-- ==== Sys2Proof/Machine/Regs.lean ====
section
/-! DEFINITION. The register map of the spec: every register the chapters' register tables name, by its address, and
every field by its bit range, access code (R10) and reset value. A register's address is a byte address of the model's
one register space: module registers at their own offset, the control window of partition n at
0x0100_0000 + n x 0x0010_0000 (R447), the page of ashlar i of a partition at window offset 0x4_0000 + i x 0x1000 (R82),
and the doorbell page of partition n at 0x0200_0000 + n x 0x1000 (the model's own place for it: log entry 7). -/

namespace Sys2Proof.Machine

/-- A register access code (R10). -/
inductive Access where
  | ro | rw | rws | w1c | wo | rc
  deriving DecidableEq, Repr

/-- Which of the four address layouts a register row lies in. -/
inductive Space where
  | module | partition | tile | doorbell
  deriving DecidableEq, Repr

/-- One field of a register row: bits [hi:lo], its access code and its reset value. -/
structure FieldRow where
  hi : Nat
  lo : Nat
  acc : Access
  reset : Nat
  deriving DecidableEq, Repr

/-- One row of the register tables: `dims` are the (stride, count) pairs of its indices, outermost first. -/
structure RegRow where
  space : Space
  base : Nat
  dims : List (Nat × Nat)
  fields : List FieldRow
  deriving DecidableEq, Repr

/-- A field of one register: the register's address and the bit range. -/
structure Slot where
  reg : Nat
  hi : Nat
  lo : Nat
  deriving DecidableEq, Repr

/-- Address of offset `o` in the control window of partition `p` (R447). -/
def Reg.window (p o : Nat) : Nat := 0x01000000 + p * 0x100000 + o

/-- Address of offset `o` in the page of ashlar `i` of partition `p`. -/
def Reg.page (p i o : Nat) : Nat := 0x01000000 + p * 0x100000 + 0x40000 + i * 0x1000 + o

/-- Address of offset `o` in the doorbell page of partition `p`. -/
def Reg.doorbell (p o : Nat) : Nat := 0x02000000 + p * 0x1000 + o
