/-- A token committed and not yet emitted (R385): its position, the generation it was committed under, and whether the
context stopped with it. -/
structure PendTok where
  pos : Nat
  tok : Nat
  gen : Nat
  stop : Bool := false
  deriving DecidableEq, Repr

/-- What the emit buffer holds, in present order (R389). -/
inductive Held where
  | record (r : Rec)
  | tokens (srcPart srcCtx : Nat) (sinkPart sinkCtx : Nat) (draft : Bool) (toks : List PendTok)
  | sync (srcPart : Nat) (dstPart dstCtx : Nat) (gen q : Nat) (toks : List Nat)
  deriving DecidableEq, Repr

/-- An entry of the penalty table (R386). -/
structure PenEnt where
  token : Nat
  count : Nat
  deriving DecidableEq, Repr

/-- The working state of one context, beside its registers. -/
structure Ctx where
  /-- It has been opened or resumed since reset. -/
  live : Bool := false
  input : List Nat := []
  drafts : List Nat := []
  /-- Committed tokens not yet emitted, oldest first. -/
  pend : List PendTok := []
  /-- Tokens that a cancel would take back, oldest first: position, and the penalty entry it replaced (R391). -/
  undo : List (Nat × Option (Nat × Option PenEnt)) := []
  penalty : SMap (Option PenEnt) := []
  pages : List Nat := []
  /-- The inputs committed at the latest serving boundary (R377). -/
  inToks : List Nat := []
  sinceGo : Nat := 0
  /-- A record of it has been dropped since the last one delivered (R390). -/
  gapOut : Bool := false
  /-- Park or resume in progress: handle slot, the command's tag; the resume's KEEP. -/
  xfer : Option (Nat × Nat) := none
  keep : Bool := false
  /-- The resume has reached its commit point: the parked LEN and GEN. -/
  resumed : Option (Nat × Nat) := none
  /-- Every committed token, by position: the engine's own copy for drafts and SYNCs (R383). -/
  hist : List Nat := []
  /-- The descriptor and the page table as landed last; none: still as the scratchpad was at reset. -/
  desc : Option (List Byte) := none
  table : Option (List Nat) := none
  deriving DecidableEq, Repr

/-- One serving engine. -/
structure Srv where
  cmds : List SrvCmd := []
  cmd0 : Word := 0
  cmd1 : Word := 0
  cmd2 : Word := 0
  ctxs : SMap Ctx := []
  /-- Work released by other domains since the last serving boundary, in release order. -/
  inbox : List Held := []
  emitBuf : List Held := []
  /-- An episode of R379 runs: some context waits for pages. -/
  kvEpisode : Bool := false
  /-- The course of the serving boundary that is due. -/
  boundary : Option Nat := none
  /-- The ticks whose serving boundaries wait for the end of the running course (R370). -/
  ticks : List Nat := []
  deriving DecidableEq, Repr

/-- A park handle (R393 to R397). -/
structure Handle where
  slot : Nat
  gen : Nat
  part : Nat
  ctx : Nat
  tag : Nat
  layout : Nat
  len : Nat
  ctxGen : Nat
  /-- The granules of the park store it holds: those of its pages, page by page and ashlar by ashlar, then one more. -/
  grans : List Nat
  ttl : Nat
  expiry : Nat := 0
  /-- Resumes that read it (R394, R395); it is freed once none does. -/
  pins : Nat := 0
  doomed : Bool := false
  /-- The directory entry is written. -/
  valid : Bool := false
  expired : Bool := false
  /-- It has given its granules back; the directory still knows that it expired. -/
  freed : Bool := false
  /-- The entry (its STATE word, and words +0x08 to +0x3C) and the penalty table as its PARK found them; the committed tokens. -/
  state : Word := 0
  entry : List Word := []
  penalty : SMap (Option PenEnt) := []
  hist : List Nat := []
  deriving DecidableEq, Repr

structure Park where
  handles : List Handle := []
  gens : SMap Nat := []
  deriving DecidableEq, Repr

/-! ## Moraine, loads, relay -/

/-- A write accepted but not yet performed (R411): the host's, the RDMA loader's, or a chain's. -/
structure MorWrite where
  row : Nat
  off : Nat
  data : List Byte
  host : Bool := false
  chain : Option Nat := none
  /-- A piece of a record entry, from the record engine's staging buffer (R510). -/
  staged : Bool := false
  /-- The index of a chain's chunk. -/
  idx : Nat := 0
  /-- Bytes for a scratchpad: ashlar, address, cairn counter; what is added to it, and where they come from. -/
  land : Option (Nat × Nat × Nat) := none
  inc : Nat := 64
  src : LandSrc := .host
  deriving DecidableEq, Repr

/-- A chunk of a load that waits for room in the relay buffer (R419, R421): its chain, its index, and with the last one the load's
tag. -/
structure RelayIn where
  chain : Nat
  idx : Nat
  data : List Byte
  tag : Option Nat := none
  deriving DecidableEq, Repr

/-- A load descriptor (R419). -/
structure LoadDesc where
  port : Nat
  qpn : Nat := 0
  rkey : Nat := 0
  dkind : Nat
  raddr : Nat
  len : Nat
  d5 : Nat
  d6 : Nat
  tag : Nat
  deriving DecidableEq, Repr

/-- A swap that runs (R417): the words of its checked entry. -/
structure Swap where
  part : Nat
  words : List Nat
  startG : Nat
  deriving DecidableEq, Repr

structure Mor where
  /-- Rows that read uncorrectable until they are rewritten (R414): a bit for each granule not yet rewritten. -/
  bad : SMap Nat := []
  writes : List MorWrite := []
  swaps : List Swap := []
  loads : List LoadDesc := []
  loadRegs : SMap Word := []
  cmpl : List (Nat × Nat) := []
  /-- Glacier count until which each stack is in a refresh shadow (R412). -/
  shadow : SMap Nat := []
  /-- Chains whose RELAY_CHAIN_BROKEN has been logged. -/
  broken : List Nat := []
  /-- Chunks forwarded whose COMPLETION has not returned: chain, destination module. -/
  relayOut : List (Nat × Nat) := []
  relayWait : List RelayIn := []
  deriving DecidableEq, Repr

/-! ## Host interface, windows -/

/-- A write that waits for a full pending queue (R282): who, what, since when. -/
structure HeldWrite where
  who : Who
  what : PendWhat
  since : Nat
  deriving DecidableEq, Repr

structure Pend where
  queue : List PendWhat := []
  waiting : List HeldWrite := []
  /-- Entries the next boundary window applies (R280). -/
  window : Nat := 0
  /-- What packets and posts have added since that window began, to counters (ashlar x 64 + number) and to semaphores: it is
  added again after a value that the window writes (R70, R72). -/
  addC : SMap Nat := []
  addS : SMap Nat := []
  deriving DecidableEq, Repr

/-- A posted write of a host that waits on the link (R282): of a register, of a partition's pending kind, of an aperture. -/
inductive PostWhat where
  | reg (addr : Nat) (v : Word)
  | part (x : PendWhat)
  | window (ap off : Nat) (data : List Byte)
  deriving DecidableEq, Repr

/-- What a read answered. -/
inductive ReadData where
  | none
  | word (w : Word)
  | bytes (b : List Byte) (poisoned : List Bool)
  deriving DecidableEq, Repr

/-- What the module has sent out, for whoever looks at it. -/
inductive Out where
  | hostWrite (addr : Nat) (data : List Byte)
  | irq (fn vector : Nat)
  /-- A frame: the sequence number and virtual channel of its link tag, its packet (R323). -/
  | frame (port seq vc : Nat) (f : Pkt)
  | identity (port : Nat) (w0 w1 w2 : Quad) (rest : List Quad)
  | grants (resv : SMap Word)
  /-- Link credit of a virtual channel returns, in granules (R331). -/
  | credit (port vc n : Nat)
  | ack (port seq : Nat)
  | nak (port seq : Nat)
  | udp (port : Nat) (dest : List Word) (data : List Byte)
  | rdmaRead (port qpn rkey raddr len : Nat)
  | rdmaNak (port : Nat) (invalid : Bool)
  | rdmaAck (port : Nat)
  /-- A congestion notification for a queue pair (R529). -/
  | cnp (port qpn : Nat)
  /-- A frame protected under an association, with its packet number (R533). -/
  | macsec (an pn : Nat) (frame : Out)
  | mctp (typ : Nat) (data : List Byte) (via : Via := .vdm)
  /-- What the FRU EEPROM answers on SMBus (R535). -/
  | fru (data : List Byte)
  /-- The level of PWR_OK (R539). -/
  | pwrOk (on : Bool)
  deriving DecidableEq, Repr

/-! ## Management -/

/-- A fault record (R489), by field. -/
structure FRec where
  code : Nat
  effect : Nat
  source : Nat := 3
  part : Nat := 15
  ash : Nat := 0
  pc : Option Nat := none
  rep : Nat := 0
  course : Nat := 0
  glacier : Nat := 0
  cycle : Nat := 0
  seq : Nat := 0
  detail : Nat := 0
  detail2 : Nat := 0
  image : Nat := 0
  deriving DecidableEq, Repr

/-- The fault log's bookkeeping (R491 to R494): the first record of each code, place and course; the glacier count of the
latest records and those records, in their order; earlier records that Boluk is still to copy to flash. -/
structure FltBook where
  firsts : List (Nat × Nat × Nat × Nat) := []
  lastG : Nat := 0
  cur : List FRec := []
  toCopy : List FRec := []
  /-- Half-open episodes: reference, overrun and others keep their own marks; this one is SRAM spare rows (R504). -/
  spareLogged : List Nat := []
  deriving DecidableEq, Repr

/-- What outlives every reset and the loss of power: the flash (R427), and the SVN floors that RAISE_SVN burns (R435, R464). -/
structure Flash where
  svnBoluk : Nat := 0
  svnImage : Nat := 0
  boluk0 : List Byte := []
  boluk1 : List Byte := []
  image0 : List Byte := []
  image1 : List Byte := []
  selBoluk : Nat := 0
  selImage : Nat := 0
  /-- The repair record: ashlars found dead in the field, by half-row and half-local physical position (R53). -/
  repair : List (Nat × Nat) := []
  /-- The grout map by logical ashlar x 264 + entry: 256 row remaps, then 8 bank remaps. -/
  grout : SMap Word := []
  log : List FRec := []
  deriving DecidableEq, Repr

/-- The policy values of R460. -/
structure Policy where
  powerCap : Nat := 4000
  step : Nat := 15
  overrun : Nat := 0
  freezeLimit : Nat := 0
  hold : Nat := 0
  remap : Nat := 1
  regrout : Nat := 1
  holdover : Nat := 0x186A0
  deriving DecidableEq, Repr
-*-*-
PROBLEM DESCRIPTION:
Find "whose" in the preceding records. Copy each line that holds it.

ANSWER BELOW:
  /-- The ticks whose serving boundaries wait for the end of the running course (R370). -/
  /-- Chains whose RELAY_CHAIN_BROKEN has been logged. -/
  /-- Chunks forwarded whose COMPLETION has not returned: chain, destination module. -/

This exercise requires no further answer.